You could say I was a slut. You could say the boys were assholes. You could say we were hungry people who had been led to a buffet and informed that the only way we could eat was to lie on our backs under the table, blindfolded, openmouthed. When I complained to a friend with a lumpish, flat-chested body about unsatisfying hookups, she said, “But you're so pretty! I always thought the only reason guys would treat me that way is because they found me disgusting.”

A few years later, when I was living in Paris, I was bored and lonely and looking for something sexy to read on the Internet. I stumbled on a chat room of seemingly college-age boys describing the blow jobs they'd gotten. One of them described going to a girl's room to “watch a movie.” The phrase was in quotes, followed by a smiley face emoticon. He got the best BJ of his life. This girl was mad skilled. She invited him to come over again the next night, but he's like set on BJs for at least a week, dude. Smiley face. He didn't even try to pick up the hot chick giving him the eye in the elevator as he left the skilled girl's dorm room. Smiley face. Instead he went straight back to his room to write about the BJ to a bunch of strangers. He was still fuckin' high on life. Exclamation point.

The girl had invited this boy over; she had lowered her head to his waist, swallowed his semen, displayed no need for reciprocation, invited him to come over again whenever he wanted. Who wouldn't take such pleasure freely offered? I got so wet reading the boy's post that I had to touch myself, imagining his perfect selfishness.

Like the girl with the mad BJ skills and the girl eyeing the satiated dude in the elevator, I kept on giving away what I wanted for myself. I wanted to come in some pretty slut's mouth. Pull up my pants. Walk home—mind clear, body light. But my body refused me this ease. When a boy got naked with me, he ejaculated. When I got naked with a boy, my body became a shapeless vibration of erotic feeling building slowly until—he grunted and rolled away and I remained frozen for hours in the wide-awake vibrating place.

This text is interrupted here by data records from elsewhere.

-- ==== Sys2Proof/Machine/VScalar.lean ====
section
/-!
DEFINITION. The VX words: the second operand is a scalar register or a queue entry (R189, R195).
-/

namespace Sys2Proof.Machine

/-- A VX word on va and the scalar. -/
def vxWord (t : BitVec 1) (d a x : BitVec 5) (q : BitVec 1) (f : BitVec 4) (op : Nat → Nat → Nat × Flags)
    (rule : Word → TagRule) (s : State) : Out :=
  let w := plainWidth f
  scalarWord t (vreg d w) [vreg a w] x q (fun v src e => op (src 0 e) (v % 2 ^ w)) rule s

/-- A VX word that accumulates into vd at width `wd`. -/
def vxAccumulate (t : BitVec 1) (d a x : BitVec 5) (q : BitVec 1) (f : BitVec 4) (wd : Nat)
    (op : Nat → Nat → Nat → Nat × Flags) (s : State) : Out :=
  let w := plainWidth f
  scalarWord t (vreg d wd) [vreg a w, vreg d wd] x q (fun v src e => op (src 0 e) (v % 2 ^ w) (src 1 e)) (fun _ => .plain) s

/-- VADD with a scalar (R195). -/
def execVxVadd (_cs t : BitVec 1) (d a x : BitVec 5) (q : BitVec 1) (f : BitVec 4) (s : State) : Out :=
  vxWord t d a x q f (fun a b => (iAdd f a b, 0)) (fun v => .addS v 1 1) s
/-- VSUB with a scalar (R195). -/
def execVxVsub (_cs t : BitVec 1) (d a x : BitVec 5) (q : BitVec 1) (f : BitVec 4) (s : State) : Out :=
  vxWord t d a x q f (fun a b => (iSub f a b, 0)) (fun v => .addS v 1 (-1)) s
/-- VRSUB with a scalar (R195). -/
def execVrsub (_cs t : BitVec 1) (d a x : BitVec 5) (q : BitVec 1) (f : BitVec 4) (s : State) : Out :=
  vxWord t d a x q f (fun a b => (iSub f b a, 0)) (fun v => .addS v (-1) 1) s
/-- VMUL with a scalar (R195). -/
def execVxVmul (_cs t : BitVec 1) (d a x : BitVec 5) (q : BitVec 1) (f : BitVec 4) (s : State) : Out :=
  vxWord t d a x q f (fun a b => (iMul f a b, 0)) (fun v => .mulS v) s
/-- VMIN with a scalar (R195). -/
def execVxVmin (_cs t : BitVec 1) (d a x : BitVec 5) (q : BitVec 1) (f : BitVec 4) (s : State) : Out :=
  vxWord t d a x q f (fun a b => (iMin f a b, 0)) (fun _ => .plain) s
/-- VMAX with a scalar (R195). -/
def execVxVmax (_cs t : BitVec 1) (d a x : BitVec 5) (q : BitVec 1) (f : BitVec 4) (s : State) : Out :=
  vxWord t d a x q f (fun a b => (iMax f a b, 0)) (fun _ => .plain) s
/-- VAND with a scalar (R195). -/
def execVxVand (_cs t : BitVec 1) (d a x : BitVec 5) (q : BitVec 1) (f : BitVec 4) (s : State) : Out :=
  vxWord t d a x q f (fun a b => (iAnd a b, 0)) (fun _ => .plain) s
/-- VOR with a scalar (R195). -/
def execVxVor (_cs t : BitVec 1) (d a x : BitVec 5) (q : BitVec 1) (f : BitVec 4) (s : State) : Out :=
  vxWord t d a x q f (fun a b => (iOr a b, 0)) (fun _ => .plain) s
/-- VXOR with a scalar (R195). -/
def execVxVxor (_cs t : BitVec 1) (d a x : BitVec 5) (q : BitVec 1) (f : BitVec 4) (s : State) : Out :=
  vxWord t d a x q f (fun a b => (iXor a b, 0)) (fun _ => .plain) s
/-- VSLL with a scalar (R195). -/
def execVxVsll (_cs t : BitVec 1) (d a x : BitVec 5) (q : BitVec 1) (f : BitVec 4) (s : State) : Out :=
  vxWord t d a x q f (fun a b => (iSll f a b, 0)) (fun v => .sllS (iAmount f v.toNat)) s
/-- VSRL with a scalar (R195). -/
def execVxVsrl (_cs t : BitVec 1) (d a x : BitVec 5) (q : BitVec 1) (f : BitVec 4) (s : State) : Out :=
  vxWord t d a x q f (fun a b => (iSrl f a b, 0)) (fun _ => .plain) s
/-- VSRA with a scalar (R195). -/
def execVxVsra (_cs t : BitVec 1) (d a x : BitVec 5) (q : BitVec 1) (f : BitVec 4) (s : State) : Out :=
  vxWord t d a x q f (fun a b => (iSra f a b, 0)) (fun _ => .plain) s
/-- VRSHR with a scalar (R195). -/
def execVxVrshr (_cs t : BitVec 1) (d a x : BitVec 5) (q : BitVec 1) (f : BitVec 4) (s : State) : Out :=
  vxWord t d a x q f (fun a b => (iRshr f a b, 0)) (fun _ => .plain) s
/-- VBCAST (R195): every element is the scalar. On a float format it is a float VX word, for which a NaN counts (R83). -/
def execVbcast (_cs t : BitVec 1) (d x : BitVec 5) (q : BitVec 1) (f : BitVec 4) (s : State) : Out :=
  scalarWord t (vreg d (plainWidth f)) [] x q (fun v _ _ => passOn f v) (fun _ => .uniform) s
/-- VWMACC with a scalar (R195). -/
def execVxVwmacc (_cs t : BitVec 1) (d a x : BitVec 5) (q : BitVec 1) (f : BitVec 4) (s : State) : Out := vxAccumulate t d a x q f 32 (fun a b c => (iWmacc f a b c, 0)) s
/-- VMACC with a scalar (R195). -/
def execVxVmacc (_cs t : BitVec 1) (d a x : BitVec 5) (q : BitVec 1) (f : BitVec 4) (s : State) : Out := vxAccumulate t d a x q f (plainWidth f) (fun a b c => (iMacc f a b c, 0)) s
/-- VFADD with a scalar (R195). -/
def execVxVfadd (_cs t : BitVec 1) (d a x : BitVec 5) (q : BitVec 1) (f : BitVec 4) (s : State) : Out :=
  vxWord t d a x q f (fun a b => fAdd (floatFmt f) a b) (fun _ => .plain) s
/-- VFSUB with a scalar (R195). -/
def execVxVfsub (_cs t : BitVec 1) (d a x : BitVec 5) (q : BitVec 1) (f : BitVec 4) (s : State) : Out :=
  vxWord t d a x q f (fun a b => fSub (floatFmt f) a b) (fun _ => .plain) s
/-- VFRSUB with a scalar (R195). -/
def execVfrsub (_cs t : BitVec 1) (d a x : BitVec 5) (q : BitVec 1) (f : BitVec 4) (s : State) : Out :=
  vxWord t d a x q f (fun a b => fSub (floatFmt f) b a) (fun _ => .plain) s
/-- VFMUL with a scalar (R195). -/
def execVxVfmul (_cs t : BitVec 1) (d a x : BitVec 5) (q : BitVec 1) (f : BitVec 4) (s : State) : Out :=
  vxWord t d a x q f (fun a b => fMul (floatFmt f) a b) (fun _ => .plain) s
/-- VFMIN with a scalar (R195). -/
def execVxVfmin (_cs t : BitVec 1) (d a x : BitVec 5) (q : BitVec 1) (f : BitVec 4) (s : State) : Out :=
  vxWord t d a x q f (fun a b => fPick (floatFmt f) false a b) (fun _ => .plain) s
/-- VFMAX with a scalar (R195). -/
def execVxVfmax (_cs t : BitVec 1) (d a x : BitVec 5) (q : BitVec 1) (f : BitVec 4) (s : State) : Out :=
  vxWord t d a x q f (fun a b => fPick (floatFmt f) true a b) (fun _ => .plain) s
/-- VFMACC with a scalar (R195). -/
def execVxVfmacc (_cs t : BitVec 1) (d a x : BitVec 5) (q : BitVec 1) (f : BitVec 4) (s : State) : Out :=
  vxAccumulate t d a x q f (plainWidth f) (fFma (floatFmt f) false) s
/-- VFNMACC with a scalar (R195). -/
def execVxVfnmacc (_cs t : BitVec 1) (d a x : BitVec 5) (q : BitVec 1) (f : BitVec 4) (s : State) : Out :=
  vxAccumulate t d a x q f (plainWidth f) (fFma (floatFmt f) true) s

end Sys2Proof.Machine
end

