/-- A launch none of whose contexts is in a slot ends by error (R311, R316): ST is 4, the error record names the context that failed with its
TCAUSE and TPC, and nothing of the launch's contexts is left. -/
def LaunchFails (l : Launch) (name : BitVec 32) (member : BitVec 2) (tcause tpc : Word) (s : State) : Prop :=
  (∀ c ∈ s.saved, c.sbuf = [] ∧ c.mat.issues = []) → l.ctr = 0 → s.mem.wf = true →
  (∀ q ∈ l.ctxs, apart (berthEntry s q.berth.toNat) 8 (l.rec_ + 0x50) 16) →
  ∃ t, exec .contextExit s = .next t ∧ readWord t.mem (l.rec_ + 8) = 4 ∧ (∀ k ∈ t.disp.launches, k.id ≠ l.id) ∧
    field (readWord t.mem (l.rec_ + 0x50)) 0 32 = name.toNat ∧ field (readWord t.mem (l.rec_ + 0x50)) 32 2 = member.toNat ∧
    field (readWord t.mem (l.rec_ + 0x50)) 48 16 = field tcause 0 16 ∧ readWord t.mem (l.rec_ + 0x58) = tpc ∧
    ∀ c ∈ t.saved, ∀ q ∈ l.ctxs, c.save ≠ q.save

/-- The check of the matrix counter that the exit makes for an attached context (R246, R328). -/
def counterCheck (s : State) : Res (Option Counter) :=
  if attached s then releaseCheck s (s.trapInfo true 0 0) else .ok none s

/-- A save area holds the context: PC, STATUS, x registers, hold counts and vector images (R119, R121). -/
def SaveHolds (m : Memory) (c : Context) : Prop :=
  let rot := rotOf (if c.vloop.active then c.vloop.strip else 0)
  saveWord m c.save 0x10 = c.pc ∧ saveWord m c.save 8 = c.sys.status ∧ saveWord m c.save 0x40 = 0 ∧
  (∀ n, 0 < n → n < 32 → saveWord m c.save (0x40 + 8 * n) = nth c.x n 0) ∧
  VectorsHeld m c rot
where
  VectorsHeld (m : Memory) (c : Context) (rot : Nat) : Prop :=
    ∀ n, n < 32 →
      let e := encodeVec (nth c.v n 0) (nth c.vtag n .general) rot
      saveNat m c.save (0x8A40 + 2 * n) 2 = (nth c.hold n 0).toNat ∧
      saveWord m c.save (0xAC00 + 8 * n) = BitVec.ofNat 64 (e.2.1 + e.1 * 256 + e.2.2.length * 65536) ∧
      readBytes m (c.save + voff (grantRows c.sys.grant) + 512 * n) e.2.2.length = e.2.2

/-- The tag of a register has a width that an affine descriptor can name (R121, R185). -/
def tagOk : Tag → Prop
  | .affine _ _ w => w = 4 ∨ w = 8 ∨ w = 16 ∨ w = 32
  | _ => True

/-- The accumulator banks have as many rows as the grant, which is at most 64 (R120, R233). -/
def BanksFit (c : Context) : Prop :=
  grantRows c.sys.grant ≤ 64 ∧ ∀ a ∈ c.mat.acc.toList, a.W.length = grantRows c.sys.grant ∧ a.V.length = grantRows c.sys.grant
/-! The device's blocks. -/

/-- A register of control space that reads back what was written, within a mask. -/
abbrev RegRow := Nat × Word

/-- Such registers, by offset in control space: device, memory, power, trace and fabric blocks (R284, R332, R334 to R336, R341). -/
def plainRows : List RegRow :=
  [(0x08, ~~~0), (0x10, ~~~0), (0x100, ~~~0), (0x108, ~~~0), (0x110, ~~~0), (0x118, ~~~0), (0x128, ~~~0),
   (0x10000, 0xFFFFFFFFFFFF0000), (0x10008, ~~~0), (0x20000, ~~~0), (0x20018, ~~~0), (0x20020, ~~~0),
   (0x30000, 0xFFFFFFFFFFFFF000), (0x30008, ~~~0), (0x30018, 0xFFFFFFFF00071FFE),
   (0x40000, 0x3FF), (0x40010, 0x0000FFFFFFF00001), (0x40018, 0x0000FFFFFFFFF001)]

/-- The same for indexed registers: routes, slice budgets, and the bind records of all cores (R284, R314, R320). -/
def indexedRows : List RegRow :=
  (List.range 128).map (fun n => (0x40400 + 8 * n, 0x1F1F1F1F1F1F1F1F)) ++ (List.range 1024).map (fun n => (0x101000 + 8 * n, 0xFFFFFFFF)) ++
    (List.range 1024).flatMap fun k => [8, 0x10, 0x18, 0x20].map fun o => (0x110000 + 0x80 * k + o, ~~~0)

/-- Registers that ignore every write of software (R331, R336, R341), and DXIT, which only the Active context's store reaches (R314). -/
def fixedRegs : List Nat := [0, 0x130, 0x20008, 0x20010, 0x30010, 0x30020, 0x100008]

/-- Who may write a register (R329, R330). -/
def writers (off : Nat) : List Writer :=
  if off < 0x10000 then [.host, .management]
  else if off < 0x30000 then [.management]
  else if off = 0x100000 then [.host, .supervisor, .management]
  else [.supervisor, .management]

/-- A register has taken a value, every other one reads as before, and nothing outside the blocks has changed. -/
def RegisterTakes (w : Writer) (off : Nat) (v r : Word) (s : State) : Prop :=
  ∃ t, exec (.registerWrite w off v) s = .next t ∧ ctrlRead t off = r ∧ (∀ o, o % 8 = 0 → o ≠ off → ctrlRead t o = ctrlRead s o) ∧
    t.c = s.c ∧ t.cs = s.cs ∧ t.sh = s.sh ∧ t.mem = s.mem ∧ t.disp.launches = s.disp.launches

/-- The fields of an image are as R333 lays them out, and it is as long as they say (log entry 80). -/
def imageFormed (img : List Byte) : Prop :=
  0x2000 + imageNat img 0x10 8 ≤ img.length ∧ imageNat img 0 4 = 0x54484631 ∧ imageNat img 4 4 = 1 ∧ imageNat img 0xC 4 = 0 ∧
    imageNat img 0x18 8 = 0 ∧ imageNat img 0x1C53 941 = 0

/-- The SHA3-512 of the image's public key is the one fused at manufacture, and its signature by that key is good for the digest of the first
32 bytes and the body (R333). -/
def keyFused (img : List Byte) : Prop := Config.sha3 ((img.drop 0x20).take 2592) = Config.keyDigest
def signed (img : List Byte) : Prop :=
  Config.mldsaVerify ((img.drop 0x20).take 2592) (Config.sha3 (img.take 0x20 ++ (img.drop 0x2000).take (imageNat img 0x10 8)))
    ((img.drop 0xA40).take 4627) = true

The more I gave away what I wanted for myself, the hungrier I became, filled with the loud idea of sexual release, never the reality. I began insisting on my own orgasm, however perfunctory; I often had to move the boy's hand with my own. Only an orgasm dulled the anxious clamor of needs aroused and abandoned. With Dan—whose twenties whittled him into a slack-haired, overweight, jovial real estate agent whom I am glad I didn't marry—I'd had no expectations of the form my pleasure would take; every good feeling was a surprise. After Dan, orgasms were a salve. They separated my longing from the man who had aroused it. He had fulfilled his purpose; I could want him to leave and enjoy the desire for his absence.